Die neue Bundesregierung müsse jetzt die richtigen Weichenstellung vornehmen: Prioritäten bei Investitionen setzen und gleichzeitig für eine faire Teilung von Wertschöpfung kämpfen. Es brauche auch weniger politisch motivierte Vorschriften wie Local-Content-Regeln, appellierte Müller.

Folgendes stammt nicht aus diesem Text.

def execSnew (f : EF) (s : State) : Host.Outcome State Fault Refusal := execCmd (.snew f) f 4 [] s
def execSfree (f : EF) (s : State) : Host.Outcome State Fault Refusal := execCmd (.sfree f) f 2 [(f.o1, 2)] s
def execSbld (f : EF) (ssp : Bool) (ev : BitVec 3) (s : State) : Host.Outcome State Fault Refusal :=
  execCmd (.sbld f ssp ev) f 2 [(f.o1, 2), (f.o2, if ssp then 1 else 2), (f.o3, 1)] s
def execSenum (f : EF) (dsp : Bool) (ev : BitVec 3) (s : State) : Host.Outcome State Fault Refusal :=
  execCmd (.senum f dsp ev) f 4 [(f.o1, 2), (f.o2, if dsp then 1 else 2), (f.o3, 2)] s
def execSins (f : EF) (s : State) : Host.Outcome State Fault Refusal := execCmd (.sins f) f 4 [(f.o1, 2), (f.o2, 1)] s
def execSdel (f : EF) (s : State) : Host.Outcome State Fault Refusal := execCmd (.sdel f) f 4 [(f.o1, 2), (f.o2, 1)] s
def execShas (f : EF) (s : State) : Host.Outcome State Fault Refusal := execCmd (.shas f) f 4 [(f.o1, 2), (f.o2, 1)] s
def execScard (f : EF) (s : State) : Host.Outcome State Fault Refusal := execCmd (.scard f) f 4 [(f.o1, 2)] s
def execSrep (f : EF) (s : State) : Host.Outcome State Fault Refusal := execCmd (.srep f) f 4 [(f.o1, 2)] s
/-- SCOST: the width of operand 2 follows the operation (R282). -/
def execScost (f : EF) (op : CostOp) (s : State) : Host.Outcome State Fault Refusal :=
  execCmd (.scost f op) f 4 ((f.o1, 2) :: match op with
    | .sins | .sdel | .shas => [(f.o2, 1)]
    | .scard | .senum => []
    | _ => [(f.o2, 2)]) s
def execSuni (f : EF) (s : State) : Host.Outcome State Fault Refusal :=
  execCmd (.suni f) f 2 [(f.o1, 2), (f.o2, 2), (f.o3, 2)] s
def execSint (f : EF) (s : State) : Host.Outcome State Fault Refusal :=
  execCmd (.sint f) f 2 [(f.o1, 2), (f.o2, 2), (f.o3, 2)] s
def execSdif (f : EF) (s : State) : Host.Outcome State Fault Refusal :=
  execCmd (.sdif f) f 2 [(f.o1, 2), (f.o2, 2), (f.o3, 2)] s
def execSintc (f : EF) (s : State) : Host.Outcome State Fault Refusal := execCmd (.sintc f) f 4 [(f.o1, 2), (f.o2, 2)] s
def execSortk (f : EF) (c : OrdC) (s : State) : Host.Outcome State Fault Refusal :=
  execCmd (.sortk f c) f 1 [(f.o1, 1), (f.o2, 1), (f.o3, 1)] s
def execTopk (f : EF) (c : OrdC) (s : State) : Host.Outcome State Fault Refusal :=
  execCmd (.topk f c) f 2 ([(f.o1, 4), (f.o2, 2)] ++ if c.thr then [(f.o3, 4)] else []) s
def execSelb (f : EF) (c : OrdC) (s : State) : Host.Outcome State Fault Refusal :=
  execCmd (.selb f c) f 2 [(f.o1, 4), (f.o2, 2)] s
def execSrch (f : EF) (c : OrdC) (s : State) : Host.Outcome State Fault Refusal :=
  execCmd (.srch f c) f 1 [(f.o1, 1), (f.o2, 1), (f.o3, 1)] s
def execMrgk (f : EF) (c : OrdC) (s : State) : Host.Outcome State Fault Refusal :=
  execCmd (.mrgk f c) f 1 [(f.o1, 4), (f.o2, 2)] s
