-- ==== Sys2Proof/Machine/Issue.lean ====
section
/-! DEFINITION. One issue of a bundle or span: which items stand in it (R134, R135), which row of the opcode table its
boundary comes to (R224), and what the issue leaves (R134, R236). The meaning of a row is a parameter here. -/

namespace Sys2Proof.Machine

/-! ## Choosing a bundle or span -/

/-- Whether a group issues at all; whether it issues outside a step. -/
def Group.runs (g : Group) : Bool := !g.stopped && g.halt.isNone
/-- Whether an item issues at its word: one whose program is over only takes the traps that wait for it, and halts where its
group is to (R224). -/
def State.issues (s : State) (ik : Nat) (it : Item) : Bool := !it.ending || s.trapDue ik || (s.groupD (groupOf ik)).haltReq
/-- The items of a stepped group at the word of its leader (R236); one that CANCELLED has ended runs no word. -/
def State.stepItems (s : State) (gk : Nat) : List Nat :=
  match (s.leader gk).bind s.item? with
  | some l => (s.members gk).filter (fun k => match s.item? k with | some x => x.pc == l.pc && !(x.ending && x.cancelled) | none => false)
  | none => []
/-- The items of the bundle of item `ik`, which belongs to team `tk` with entry `t`. -/
def State.bundleItems (s : State) (t : Team) (ik : Nat) (it : Item) : List Nat :=
  let lo := itemKey t.launch t.base
  ((AMap.range s.items lo (lo + t.size)).filter (fun e =>
    e.2.bid == it.bid && e.2.pc == it.pc && s.quadOf e.1 == s.quadOf ik && (s.groupD (groupOf e.1)).runs &&
      s.issues e.1 e.2)).map (·.1)
/-- The issue that a unit stands for now; none where nothing of it may issue. -/
def State.pick (s : State) (u : IUnit) : Option Cur :=
  match u with
  | .bundle ik =>
    match s.item? ik, AMap.find s.teams (s.teamOf ik) with
    | some it, some t =>
      match t.core with
      | none => none
      | some c =>
        let g := s.groupD (groupOf ik)
        if g.stepping && !g.stopped then
          match s.stepItems (groupOf ik) with
          | k :: l => (s.item? k).map (fun x => ⟨c, s.quadOf ik, k :: l, none, x.pc⟩)
          | [] => none
        else
          match s.bundleItems t ik it with
          | [] => none
          | l => some ⟨c, s.quadOf ik, l, none, it.pc⟩
    | _, _ => none
  | .span core entry =>
    if core < Config.cores ∧ entry < 32 then
      match AMap.find s.spans (spanKey core entry) with
      | some e => if e.waiting then none else some ⟨core, e.quad, [], some (spanKey core entry), e.pc⟩
      | none => none
    else none

/-! ## The row of a boundary (R224) -/

/-- Groups of the bundle under way. -/
def State.curGroups (s : State) : List Nat := (s.cur.items.map groupOf).eraseDups
/-- The group being stepped, when the issue under way is a step. -/
def State.stepped (s : State) : Option Nat := s.curGroups.find? (fun g => (s.groupD g).stepping)
/-- A team of the bundle that pre-emption waits for: a group of it stops here (R231). -/
def State.leaving (s : State) : Option Nat :=
  (s.curGroups.find? (fun g => s.mustLeave (s.teamOfGroup g) && s.groupQuiet g)).map s.teamOfGroup
/-- Quota and job of the items of the bundle. -/
def State.curLaunch (s : State) : Nat := launchOf (s.cur.items.headD 0)
/-- The row of the opcode table that the bundle under way comes to: a halt or pre-emption asked for, a trap that waits, a
breakpoint, a failed fetch, or the instruction at the word; none where the fetch stalls. -/
def State.row (s : State) : Option Instr :=
  if s.curGroups.any (fun g => (s.groupD g).haltReq) then some .groupHalt
  else
    match s.leaving with
    | some tk => some (.preemptTeam tk)
    | none =>
      if s.cur.items.any s.trapDue then some .pendingTrapTaken
      else if s.stepped.isNone && s.cur.items.any (fun ik => (s.breakAt ik).isSome) then some .brk
      else
        match s.fetch (jobOfLaunch s.curLaunch) s.cur.pc with
        | .stall => none
        | .fail _ => some .fetchFault
        | .word w w2 =>
          match legalWord (s.quotaOf s.curLaunch) s.cur.pc w w2 with
          | some i => some i
          | none => some (.illegalWordIssue w)

/-! ## Before and after -/

/-- A power state of gated clocks ends at an issue (R378). -/
def Mgmt.wake (m : Mgmt) : Mgmt := if m.pstate = 2 then { m with pstate := if m.holdP1 then 1 else 0 } else m
/-- The state in which issue `c` begins. -/
def State.begin (s : State) (c : Cur) : State :=
  { s with cur := c, moved := false, trapped := [], mgmt := s.mgmt.wake }
/-- Whether a row is what a word that was fetched came to. -/
def ofWord : Instr → Bool
  | .groupHalt | .preemptTeam _ | .pendingTrapTaken | .brk | .fetchFault => false
  | _ => true
/-- The state in which the row `i` is executed: a step sets the debug-skip flag of the items whose word it runs (R233). -/
def State.arm (s : State) (i : Instr) : State :=
  match s.stepped with
  | some _ =>
    if ofWord i then s.cur.items.foldl (fun t ik => t.updItem ik (fun it => { it with skip := true })) s else s
  | none => s

/-- The parts a bundle's items have come to: those left at the word, and those at each address, in order (R134, R135). -/
def State.classOf (t : State) (c : Cur) (ik : Nat) : Option (Bool × W64) :=
  (t.item? ik).map (fun it => (decide (it.pc = c.pc) && !t.cur.items.contains ik, it.pc))
/-- The parts become bundles of their own. -/
def State.splitBundle (t : State) (c : Cur) : State :=
  let ks := (c.items.filterMap (t.classOf c)).eraseDups
  match ks with
  | [] | [_] => t
  | _ =>
    c.items.foldl (fun (u : State) ik =>
      match t.classOf c ik with
      | some k => u.updItem ik (fun it => { it with bid := t.fresh + ks.idxOf k })
      | none => u) { t with fresh := t.fresh + ks.length }
/-- A unit that has issued has waited no longer (R137); after a YIELD (`y`) its quad passes it over once (R106). -/
def State.unraise (t : State) (c : Cur) (y : Bool) : State :=
  let q := c.core * 4 + c.quad
  { t with
    yielded := if y then AMap.put t.yielded q c else AMap.del t.yielded q
    raised := t.raised.filter (fun r => match r.1 with
      | .bundle ik => !c.items.contains ik
      | .span core e => c.span != some (spanKey core e)) }
/-- The issue is over: what has made no progress has not happened. -/
def State.conclude (s t : State) (c : Cur) (y : Bool) : State :=
  if t.moved then (t.splitBundle c).unraise c y else s

/-! ## Single step (R236) -/

/-- Positions that branched and that fell through, of a word that branches: `issued` are the items that completed. -/
def branchMask (gk : Nat) (i : Instr) (act out : List Nat) : W32 :=
  if Instr.branches i then BitVec.ofNat 32 (posMask gk act + 65536 * posMask gk out) else 0
/-- Whether an item of the step has completed its word in `t`: it waits for nothing there, an end that is held
included. -/
def stepDone (t : State) (ik : Nat) : Bool :=
  match t.item? ik with
  | some it => it.wait?.isNone
  | none => true
/-- Whether an item was not ready: it has left the bundle, and neither waits at its word nor has trapped. -/
def stepLeft (t : State) (ik : Nat) : Bool :=
  match t.item? ik with
  | some it => !t.cur.items.contains ik && it.wait?.isNone && !t.trapped.contains ik
  | none => false
/-- The guard positions of a row. -/
def rowGuard (s : State) (pc : W64) : List Nat :=
  match s.fetch (jobOfLaunch s.curLaunch) pc with
  | .word w _ => s.active (guardOf w)
  | _ => []
/-- Whether a watchpoint has trapped an item of the issue. -/
def watchTrapped (t : State) : Bool :=
  t.trapped.any (fun ik => match t.item? ik with
    | some it => it.m.mon && it.m.cause == BitVec.ofNat 32 cWATCH
    | none => false)
/-- What a step of group `gk` leaves, from `s` in which the row `i` was executed: the group halts again with a STEP event
once a word has issued for all its items that stand there; a trap taken before the word is no step. A watchpoint that fires
with a halt posts its own event only; one that traps ends the step (R242). -/
def State.endStep (s t : State) (gk : Nat) (i : Instr) : State :=
  match i with
  | .pendingTrapTaken | .groupHalt | .preemptTeam _ => t
  | _ =>
    if (t.groupD gk).halt = some .watch ∧ (s.groupD gk).halt ≠ some .watch then t
    else if !watchTrapped t && s.cur.items.any (stepLeft t) then { t with moved := false }
    else
      let done := s.cur.items.filter (fun ik => stepDone t ik && !stepLeft t ik)
      if done.isEmpty then t
      else
        let grd := rowGuard s s.cur.pc
        let took := (done.filter (fun ik => grd.contains ik && !t.trapped.contains ik))
        let fell := done.filter (fun ik => !grd.contains ik)
        let e : DbgEvent := ⟨cSTEP, 0, BitVec.ofNat 32 (gk % 2 ^ 36), s.cur.pc,
          BitVec.ofNat 32 (posMask gk done + 65536 * posMask gk grd), branchMask gk i took fell⟩
        let t := if (t.groupD gk).halt = some .double then t else t.haltGroup gk .step
        t.postEvent s.cur.core e

/-! ## A span (R123, R131) -/

/-- The team of a span that pre-emption waits for, where the span may stop. -/
def State.spanLeaving (s : State) (e : Span) : Option Nat :=
  if !e.quiet then none
  else
    let T := s.teamSize e.launch
    (((List.range ((e.hi - 1) / T + 1 - e.lo / T)).map (fun i => e.launch * 2 ^ 36 + (e.lo / T + i)))).find? s.mustLeave
/-- A span at its boundary: pre-emption; cancellation, which ends its items where the card names no handler; a breakpoint
or a failed fetch, for which it materialises; or its word. -/
def State.spanIssue (run : Instr → State → State) (s : State) (key : Nat) : State :=
  match AMap.find s.spans key with
  | none => s
  | some e =>
    match s.spanLeaving e with
    | some tk => run (.preemptTeam tk) s
    | none =>
      if e.cancel then
        if (s.cardOf e.launch).handler = 0 then s.exitSpan key e else s.materialise key
      else if watched (s.core (coreOfSpan key)) e.launch && (bpHit (s.core (coreOfSpan key)) e.pc).isSome then
        s.materialise key
      else
        match s.fetch (jobOfLaunch e.launch) e.pc with
        | .stall => s
        | .fail _ => s.materialise key
        | .word w w2 =>
          let s := s.noteFetch (coreOfSpan key) (jobOfLaunch e.launch) e.pc
          match legalWord (s.quotaOf e.launch) e.pc w w2 with
          | some i => s.issueSpan (run i) key i (guardOf w) (wordLen w) (posDependent w) true
          | none => s.issueSpan (fun t => t) key (.illegalWordIssue w) (guardOf w) (wordLen w) (posDependent w) false

/-! ## An issue -/

/-- Whether a row is a YIELD. -/
def isYield : Instr → Bool
  | .yield _ => true
  | _ => false
/-- Whether the word at `pc` of a span is a YIELD. -/
def State.spanYields (s : State) (key : Nat) : Bool :=
  match AMap.find s.spans key with
  | some e => match s.fetch (jobOfLaunch e.launch) e.pc with
    | .word w w2 => ((legalWord (s.quotaOf e.launch) e.pc w w2).map isYield).getD false
    | _ => false
  | none => false
/-- The state after the row `i` of issue `c`, from `s` before the issue: `t` is what the row's meaning left. -/
def State.after (s t : State) (c : Cur) (i : Instr) : State :=
  let b := s.begin c
  let t := match b.stepped with
    | some gk => b.endStep t gk i
    | none => t
  s.conclude (if t.moved && ofWord i then t.noteFetch c.core (jobOfLaunch b.curLaunch) c.pc else t) c (isYield i)
/-- One issue of a unit, with the meaning `run` of rows; a unit that cannot issue leaves the state. -/
def State.issueUnit (run : Instr → State → Host.Outcome State Fault Refusal) (s : State) (u : IUnit) :
    Host.Outcome State Fault Refusal :=
  match s.pick u with
  | none => .next s
  | some c =>
    match c.span with
    | some key =>
      let go := fun (i : Instr) (t : State) => match run i t with | .next v => v | _ => t
      .next (s.conclude ((s.begin c).spanIssue go key) c (s.spanYields key))
    | none =>
      match (s.begin c).row with
      | none => .next s
      | some i =>
        match run i ((s.begin c).arm i) with
        | .next t => .next (s.after t c i)
        | .fault f => .fault f
        | .refused r => .refused r

end Sys2Proof.Machine
end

Prof. Felbermayr ergänzte, dass die EU ihre handelspolitische Glaubwürdigkeit behaupten müsse. Der bisherige Ansatz der Europäischen Kommission, auf Deeskalation zu setzen, sei sinnvoll, dürfe aber nicht ohne
Abschreckungsinstrumente auskommen. Mit der Aktivierung des „Anti-Coercion-Instruments“ könne die EU sich besser gegen Drohungen wappnen, etwa im digitalen Bereich oder bei Digitalsteuern.
Hildegard Müller zeigte sich optimistisch, dass die deutsche Industrie nicht von Überkapazitäten aus den USA oder China überschwemmt werde. Dennoch brauche es neue Handelsbündnisse und die konsequente Vollendung des EU-Binnenmarktes.
Der Fokus, so das Fazit der Debatte, müsse auf einer aktiven Handelspolitik liegen, die nicht nur defensiv auf Zölle reagiere, sondern auch neue Allianzen und offene Märkte anstrebe.